The setting also folds the workshop into a bigger Thursday-night slate. The Botanical Garden’s June calendar shows Music in the Garden running from 6:00 p.m. to 9:00 p.m. on June 18, 2026, with the workshop ending at 7:00 p.m. That overlap makes the evening feel intentional: learn the beverage side first, then stay for the music and let the night keep moving.

The health conversation, with the usual caveat

Kombucha’s popularity has always been tied to wellness language, and the research backdrop reflects that. Peer-reviewed studies continue to describe kombucha as a fermented tea beverage that draws interest for possible antioxidant and gut-health-related benefits, while also stressing that recipes and brewing methods materially affect what ends up in the glass. Recent research also keeps returning to the same point: the promise is interesting, but stronger human clinical-trial evidence is still needed before anyone gets carried away.

That is one reason a hands-on workshop like this works so well for the community. It keeps the conversation grounded in process instead of hype. If you are brewing at home, the real advantage is not the marketing gloss around fermentation, it is learning how tea choice, sweetener choice, culture health, and technique shape the final drink.

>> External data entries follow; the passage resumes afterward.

-- ==== Sys2Proof/Machine/ArrayCmd.lean ====
section
/-!
DEFINITION. Sys2Proof/Machine/ArrayCmd.lean: what the matrix array, the Winograd unit and the state-carry path compute
(R66 to R91, R126 to R131, R140).
-/
namespace Sys2Proof.Machine

open Sys2Proof

/-- A completion with ST_OK, or ST_EMPTY_OUTPUT, and its counts (R64). -/
def completion (empty : Bool) (sat degen : Nat) (coarse : Bool) : Completion :=
  { status := if empty then 1 else 0, sat := cap16 sat, degen := cap16 degen, coarse := coarse }

/-- ST_EMPTY_OUTPUT with nothing written. -/
def emptyDone : Completion := completion true 0 0 false

/-- K_p of a cell mode (Table 4.1). -/
def cellKp (mode : Nat) : Nat := if mode % 2 = 1 then 64 else 32
/-- N_p of a cell mode. -/
def cellNp (mode : Nat) : Nat := if mode < 2 then 64 else 128

/-- Bytes of one block of a channel's weights: 32 dense indices, or 64 in sparse form (Table 4.2). -/
def blockBytes (mode : Nat) (scales : Bool) : Nat :=
  match mode with
  | 0 => 32 + b2n scales
  | 1 => 40 + 2 * b2n scales
  | 2 => 16 + b2n scales
  | _ => 24 + 2 * b2n scales

/-- Bytes of one channel's weights over K. DEDUCED: blocks in ascending K, each followed by its scales. -/
def channelWeightBytes (mode k : Nat) (scales : Bool) : Nat := ceilDiv k (cellKp mode) * blockBytes mode scales

/-- A signed nibble. -/
def nib (b : Byte) (hi : Bool) : Int := (if hi then b.extractLsb' 4 4 else b.extractLsb' 0 4 : BitVec 4).toInt

/-- Kept weight `i` of a block: int8, or int4 with the earlier element in bits [3:0] (R47). -/
def keptWeight (mode : Nat) (blk : List Byte) (i : Nat) : Int :=
  if mode < 2 then ((blk.getD i 0).toInt) else nib (blk.getD (i / 2) 0) (decide (i % 2 = 1))

/-- Dense position, within its group of four, of kept weight `i` of a sparse block (Table 4.2, R70). -/
def keptPos (mode : Nat) (blk : List Byte) (i : Nat) : Nat :=
  let g := i / 2
  let b := (blk.getD ((if mode < 2 then 32 else 16) + g / 2) 0).toNat
  let e := if g % 2 = 0 then b % 16 else b / 16
  if i % 2 = 0 then e % 4 else e / 4

/-- Dense index, within the pass, of the operand that row `i` of a block selects (R66, R69). -/
def rowIndex (mode : Nat) (blk : List Byte) (i : Nat) : Nat :=
  if mode % 2 = 0 then i else (i / 2) * 4 + keptPos mode blk i

/-- Group scale `g` of a block in units of 2^-9 with its NaN count; 1.0 without scales (R48, R49). -/
def groupScale (mode : Nat) (scales : Bool) (blk : List Byte) (g : Nat) : Int × Nat :=
  if scales then e4m3 (blk.getD (blockBytes mode true - (if mode % 2 = 0 then 1 else 2) + g) 0) else (512, 0)

/-- Sum of products of rows `lo` to `lo + n - 1` of a block with one token's operands of the pass. -/
def rowSum (mode : Nat) (blk : List Byte) (ops : List Int) (lo n : Nat) : Int :=
  ((List.range n).map (fun i =>
    keptWeight mode blk (lo + i) * ops.getD (rowIndex mode blk (lo + i)) 0)).sum

/-- The scaled partial sums of one pass for one channel and token, added exactly (R71). -/
def passSum (mode : Nat) (scales : Bool) (blk : List Byte) (ops : List Int) : Int :=
  if mode % 2 = 0 then rowSum mode blk ops 0 32 * (groupScale mode scales blk 0).1
  else rowSum mode blk ops 0 16 * (groupScale mode scales blk 0).1 +
    rowSum mode blk ops 16 16 * (groupScale mode scales blk 1).1

/-- One accumulator after the passes of a command in ascending K-tile (R71, R72, R79). -/
def accPasses (keep : Bool) (a0 : Acc) (ps : List Int) : Acc × Nat :=
  match ps with
  | [] => (a0, 0)
  | p :: rest =>
    let first := if keep then sat40 (a0.toInt + p) else sat40 p
    rest.foldl (fun r p => let q := sat40 (r.1.toInt + p); (q.1, r.2 + q.2)) first

/-- What an array command reads and the fields it works with. -/
structure ArrIn where
  m : Nat
  k : Nat
  n : Nat
  mode : Nat
  keep : Bool
  scales : Bool
  base : Nat
  /-- operands of each token -/
  ops : List (List Int)
  /-- weight bytes of each channel -/
  ws : List (List Byte)
  deriving DecidableEq, Repr

/-- Block `kt` of a channel's weights. -/
def wBlock (a : ArrIn) (ch kt : Nat) : List Byte := cut (a.ws.getD ch []) (kt * blockBytes a.mode a.scales) (blockBytes a.mode a.scales)

/-- Index of the accumulator of token t and channel c (R78). -/
def accIndex (a : ArrIn) (t c : Nat) : Nat := a.base + ((c / cellNp a.mode) * a.m + t) * cellNp a.mode + c % cellNp a.mode

/-- Result of one accumulator. -/
def arrCell (x : Core) (a : ArrIn) (t c : Nat) : Acc × Nat :=
  let kp := cellKp a.mode
  let ops := a.ops.getD t []
  accPasses a.keep (accGet x (accIndex a t c))
    ((List.range (ceilDiv a.k kp)).map (fun kt => passSum a.mode a.scales (wBlock a c kt) (cut' ops (kt * kp) kp)))
where
  /-- operands of one pass -/
  cut' (l : List Int) (i n : Nat) : List Int := (l.drop i).take n

/-- 8-row groups whose operands are all zero, over the passes of a command (R82). In sparse mode a group's operands are
those its rows select, for every channel of the pass. -/
def skipGroups (a : ArrIn) : Nat :=
  let kp := cellKp a.mode
  let np := cellNp a.mode
  ((List.range (ceilDiv a.n np)).map (fun nt =>
    ((List.range (ceilDiv a.k kp)).map (fun kt =>
      ((List.range a.m).map (fun t =>
        let ops := ((a.ops.getD t []).drop (kt * kp)).take kp
        ((List.range 4).filter (fun g =>
          if a.mode % 2 = 0 then
            decide (kt * kp + 8 * g < a.k) && ((ops.drop (8 * g)).take 8).all (fun v => v == 0)
          else
            decide (kt * kp + 16 * g < a.k) &&
              (List.range (min np (a.n - nt * np))).all (fun j =>
                (List.range 8).all (fun i =>
                  decide (ops.getD (rowIndex a.mode (wBlock a (nt * np + j) kt) (8 * g + i)) 0 = 0))))).length)).sum)).sum)).sum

A better way to think about the category

This workshop is useful because it refuses to treat kombucha as a single bottled product. By pairing it with jun and lacto-fermented sodas, Iowa Wildcraft and the Botanical Garden give the category room to breathe, taste, and branch out. Some people will leave wanting the floral lift of jun, some will gravitate toward the punchier logic of lacto-fermented soda, and some will simply come back to kombucha with a better sense of what their own palate actually wants.

That is the real hook here: the night starts with kombucha, but it ends with a much clearer picture of fermented drinks as a whole.